• **Task goal**
What is the number of lines in the data that contain "lean"? Nothing besides that number, please.

(Saved entries)
▬▬▬▬▬▬

-- ==== Sys2Proof/Laws/WithinAllocator.lean ====
section
/-! SUPPORT. Every operation and every command of the allocator leaves the parts of the block alone that it does not touch (Laws/Within.lean). -/

namespace Sys2Proof.Machine

open Sys2Proof

theorem State.setCore_within {U : List Part} {z0 s : State} (hz : SameOutside U z0 s) (c : AllocCore) (hU : Part.sub [.allocator] U = true) : SameOutside U z0 (State.setCore s c) := by
  unfold State.setCore
  try dsimp only
  repeat' first
    | (with_reducible assumption)
    | (with_reducible exact Part.sub_trans rfl hU)
    | (with_reducible exact Or.inl (Part.sub_trans rfl hU))
    | (with_reducible exact Or.inr rfl)
    | (with_reducible apply State.each_within)
    | (with_reducible apply State.onlyIf_within)
    | (with_reducible apply State.foldl_within)
    | (intro x k hx)
    | (intro x hx)
    | split
    | (with_reducible apply SameOutside.built)

theorem State.trackLow_within {U : List Part} {z0 s : State} (hz : SameOutside U z0 s) (v : VehIn) (hU : Part.sub [.allocator] U = true) : SameOutside U z0 (State.trackLow s v) := by
  unfold State.trackLow
  try dsimp only
  repeat' first
    | (with_reducible assumption)
    | (with_reducible exact Part.sub_trans rfl hU)
    | (with_reducible exact Or.inl (Part.sub_trans rfl hU))
    | (with_reducible exact Or.inr rfl)
    | (with_reducible apply State.setCore_within)
    | (with_reducible apply State.each_within)
    | (with_reducible apply State.onlyIf_within)
    | (with_reducible apply State.foldl_within)
    | (intro x k hx)
    | (intro x hx)
    | split

theorem State.ownInterval_within {U : List Part} {z0 s : State} (hz : SameOutside U z0 s) (hU : Part.sub [.allocator] U = true) : SameOutside U z0 (State.ownInterval s) := by
  unfold State.ownInterval
  try dsimp only
  repeat' first
    | (with_reducible assumption)
    | (with_reducible exact Part.sub_trans rfl hU)
    | (with_reducible exact Or.inl (Part.sub_trans rfl hU))
    | (with_reducible exact Or.inr rfl)
    | (with_reducible apply State.setCore_within)
    | (with_reducible apply State.each_within)
    | (with_reducible apply State.onlyIf_within)
    | (with_reducible apply State.foldl_within)
    | (intro x k hx)
    | (intro x hx)
    | split

theorem State.trackInterval_within {U : List Part} {z0 s : State} (hz : SameOutside U z0 s) (hU : Part.sub [.unit .lgs, .allocator] U = true) : SameOutside U z0 (State.trackInterval s) := by
  unfold State.trackInterval
  try dsimp only
  repeat' first
    | (with_reducible assumption)
    | (with_reducible exact Part.sub_trans rfl hU)
    | (with_reducible exact Or.inl (Part.sub_trans rfl hU))
    | (with_reducible exact Or.inr rfl)
    | (with_reducible apply State.raise_within)
    | (with_reducible apply State.ownInterval_within)
    | (with_reducible apply State.setCore_within)
    | (with_reducible apply State.each_within)
    | (with_reducible apply State.onlyIf_within)
    | (with_reducible apply State.foldl_within)
    | (intro x k hx)
    | (intro x hx)
    | split
    | (with_reducible apply SameOutside.built)

theorem State.breachStep_within {U : List Part} {z0 s : State} (hz : SameOutside U z0 s) (t : Nat) (p : Int) (hU : Part.sub [.unit .lgs, .allocator] U = true) : SameOutside U z0 (State.breachStep s t p) := by
  unfold State.breachStep
  try dsimp only
  repeat' first
    | (with_reducible assumption)
    | (with_reducible exact Part.sub_trans rfl hU)
    | (with_reducible exact Or.inl (Part.sub_trans rfl hU))
    | (with_reducible exact Or.inr rfl)
    | (with_reducible apply State.raise2_within)
    | (with_reducible apply State.setCore_within)
    | (with_reducible apply State.each_within)
    | (with_reducible apply State.onlyIf_within)
    | (with_reducible apply State.foldl_within)
    | (intro x k hx)
    | (intro x hx)
    | split

theorem State.checkBreach_within {U : List Part} {z0 s : State} (hz : SameOutside U z0 s) (hU : Part.sub [.unit .lgs, .allocator] U = true) : SameOutside U z0 (State.checkBreach s) := by
  unfold State.checkBreach
  try dsimp only
  repeat' first
    | (with_reducible assumption)
    | (with_reducible exact Part.sub_trans rfl hU)
    | (with_reducible exact Or.inl (Part.sub_trans rfl hU))
    | (with_reducible exact Or.inr rfl)
    | (with_reducible apply State.breachStep_within)
    | (with_reducible apply State.each_within)
    | (with_reducible apply State.onlyIf_within)
    | (with_reducible apply State.foldl_within)
    | (intro x k hx)
    | (intro x hx)
    | split
    | (with_reducible apply SameOutside.built)

theorem State.pause_within {U : List Part} {z0 s : State} (hz : SameOutside U z0 s) (v : VehIn) (computed : Int) (g : Int) (hU : Part.sub [.unit .lgs, .allocator] U = true) : SameOutside U z0 (State.pause s v computed g).2 := by
  unfold State.pause
  try dsimp only
  repeat' first
    | (with_reducible assumption)
    | (with_reducible exact Part.sub_trans rfl hU)
    | (with_reducible exact Or.inl (Part.sub_trans rfl hU))
    | (with_reducible exact Or.inr rfl)
    | (with_reducible apply State.raise2_within)
    | (with_reducible apply State.setCore_within)
    | (with_reducible apply State.each_within)
    | (with_reducible apply State.onlyIf_within)
    | (with_reducible apply State.foldl_within)
    | (intro x k hx)
    | (intro x hx)
    | split

theorem State.writeSignals_within {U : List Part} {z0 s : State} (hz : SameOutside U z0 s) (v : VehIn) (g : Int) (hU : Part.sub [.allocator] U = true) : SameOutside U z0 (State.writeSignals s v g) := by
  unfold State.writeSignals
  try dsimp only
  repeat' first
    | (with_reducible assumption)
    | (with_reducible exact Part.sub_trans rfl hU)
    | (with_reducible exact Or.inl (Part.sub_trans rfl hU))
    | (with_reducible exact Or.inr rfl)
    | (with_reducible apply State.setCore_within)
    | (with_reducible apply State.each_within)
    | (with_reducible apply State.onlyIf_within)
    | (with_reducible apply State.foldl_within)
    | (intro x k hx)
    | (intro x hx)
    | split

theorem State.handLimits_within {U : List Part} {z0 s : State} (hz : SameOutside U z0 s) (n : Nat) (g : Int) (hU : Part.sub [.unit .vce] U = true) : SameOutside U z0 (State.handLimits s n g) := by
  unfold State.handLimits
  try dsimp only
  repeat' first
    | (with_reducible assumption)
    | (with_reducible exact Part.sub_trans rfl hU)
    | (with_reducible exact Or.inl (Part.sub_trans rfl hU))
    | (with_reducible exact Or.inr rfl)
    | (with_reducible apply State.setVce_within)
    | (with_reducible apply State.each_within)
    | (with_reducible apply State.onlyIf_within)
    | (with_reducible apply State.foldl_within)
    | (intro x k hx)
    | (intro x hx)
    | split

theorem State.writeGrant_within {U : List Part} {z0 s : State} (hz : SameOutside U z0 s) (v : VehIn) (g : Int) (hU : Part.sub [.unit .oiu, .unit .vce, .allocator] U = true) : SameOutside U z0 (State.writeGrant s v g) := by
  unfold State.writeGrant
  try dsimp only
  repeat' first
    | (with_reducible assumption)
    | (with_reducible exact Part.sub_trans rfl hU)
    | (with_reducible exact Or.inl (Part.sub_trans rfl hU))
    | (with_reducible exact Or.inr rfl)
    | (with_reducible apply State.writeSignals_within)
    | (with_reducible apply State.put_within)
    | (with_reducible apply State.handLimits_within)
    | (with_reducible apply State.each_within)
    | (with_reducible apply State.onlyIf_within)
    | (with_reducible apply State.foldl_within)
    | (intro x k hx)
    | (intro x hx)
    | split
    | (with_reducible apply SameOutside.built)

theorem State.trackSchedule_within {U : List Part} {z0 s : State} (hz : SameOutside U z0 s) (v : VehIn) (g : Int) (hU : Part.sub [.unit .vce, .allocator] U = true) : SameOutside U z0 (State.trackSchedule s v g) := by
  unfold State.trackSchedule
  try dsimp only
  repeat' first
    | (with_reducible assumption)
    | (with_reducible exact Part.sub_trans rfl hU)
    | (with_reducible exact Or.inl (Part.sub_trans rfl hU))
    | (with_reducible exact Or.inr rfl)
    | (with_reducible apply State.writeOcmd_within)
    | (with_reducible apply State.setCore_within)
    | (with_reducible apply State.each_within)
    | (with_reducible apply State.onlyIf_within)
    | (with_reducible apply State.foldl_within)
    | (intro x k hx)
    | (intro x hx)
    | split

theorem State.queueStorage_within {U : List Part} {z0 s : State} (hz : SameOutside U z0 s) (hU : Part.sub [.allocator] U = true) : SameOutside U z0 (State.queueStorage s) := by
  unfold State.queueStorage
  try dsimp only
  repeat' first
    | (with_reducible assumption)
    | (with_reducible exact Part.sub_trans rfl hU)
    | (with_reducible exact Or.inl (Part.sub_trans rfl hU))
    | (with_reducible exact Or.inr rfl)
    | (with_reducible apply State.each_within)
    | (with_reducible apply State.onlyIf_within)
    | (with_reducible apply State.foldl_within)
    | (intro x k hx)
    | (intro x hx)
    | split
    | (with_reducible apply SameOutside.built)

theorem State.queueSolar_within {U : List Part} {z0 s : State} (hz : SameOutside U z0 s) (hU : Part.sub [.allocator] U = true) : SameOutside U z0 (State.queueSolar s) := by
  unfold State.queueSolar
  try dsimp only
  repeat' first
    | (with_reducible assumption)
    | (with_reducible exact Part.sub_trans rfl hU)
    | (with_reducible exact Or.inl (Part.sub_trans rfl hU))
    | (with_reducible exact Or.inr rfl)
    | (with_reducible apply State.each_within)
    | (with_reducible apply State.onlyIf_within)
    | (with_reducible apply State.foldl_within)
    | (intro x k hx)
    | (intro x hx)
    | split
    | (with_reducible apply SameOutside.built)

theorem State.placeSources_within {U : List Part} {z0 s : State} (hz : SameOutside U z0 s) (draw : Int) (agrid : Int) (lift : Bool) (hU : Part.sub [.allocator] U = true) : SameOutside U z0 (State.placeSources s draw agrid lift) := by
  unfold State.placeSources
  try dsimp only
  repeat' first
    | (with_reducible assumption)
    | (with_reducible exact Part.sub_trans rfl hU)
    | (with_reducible exact Or.inl (Part.sub_trans rfl hU))
    | (with_reducible exact Or.inr rfl)
    | (with_reducible apply State.queueSolar_within)
    | (with_reducible apply State.setCore_within)
    | (with_reducible apply State.queueStorage_within)
    | (with_reducible apply State.each_within)
    | (with_reducible apply State.onlyIf_within)
    | (with_reducible apply State.foldl_within)
    | (intro x k hx)
    | (intro x hx)
    | split
    | (with_reducible apply SameOutside.built)

theorem State.settle_within {U : List Part} {z0 s : State} (hz : SameOutside U z0 s) (l : List (VehIn × Share)) (site : Option Int)
    (hU : Part.sub [.unit .oiu, .unit .vce, .unit .lgs, .allocator] U = true) : SameOutside U z0 (State.settle s l site).1 := by
  induction l generalizing s site with
  | nil => exact hz
  | cons p l ih =>
    unfold State.settle
    extract_lets
    dsimp only
    refine ih ?_ _
    refine State.trackSchedule_within (State.writeGrant_within (State.setCore_within (SameOutside.snd (State.pause_within hz _ _ _ ?_) rfl) _ ?_) _ _ ?_) _ _ ?_
    all_goals exact Part.sub_trans rfl hU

▬▬▬▬▬▬

• **Task response**
2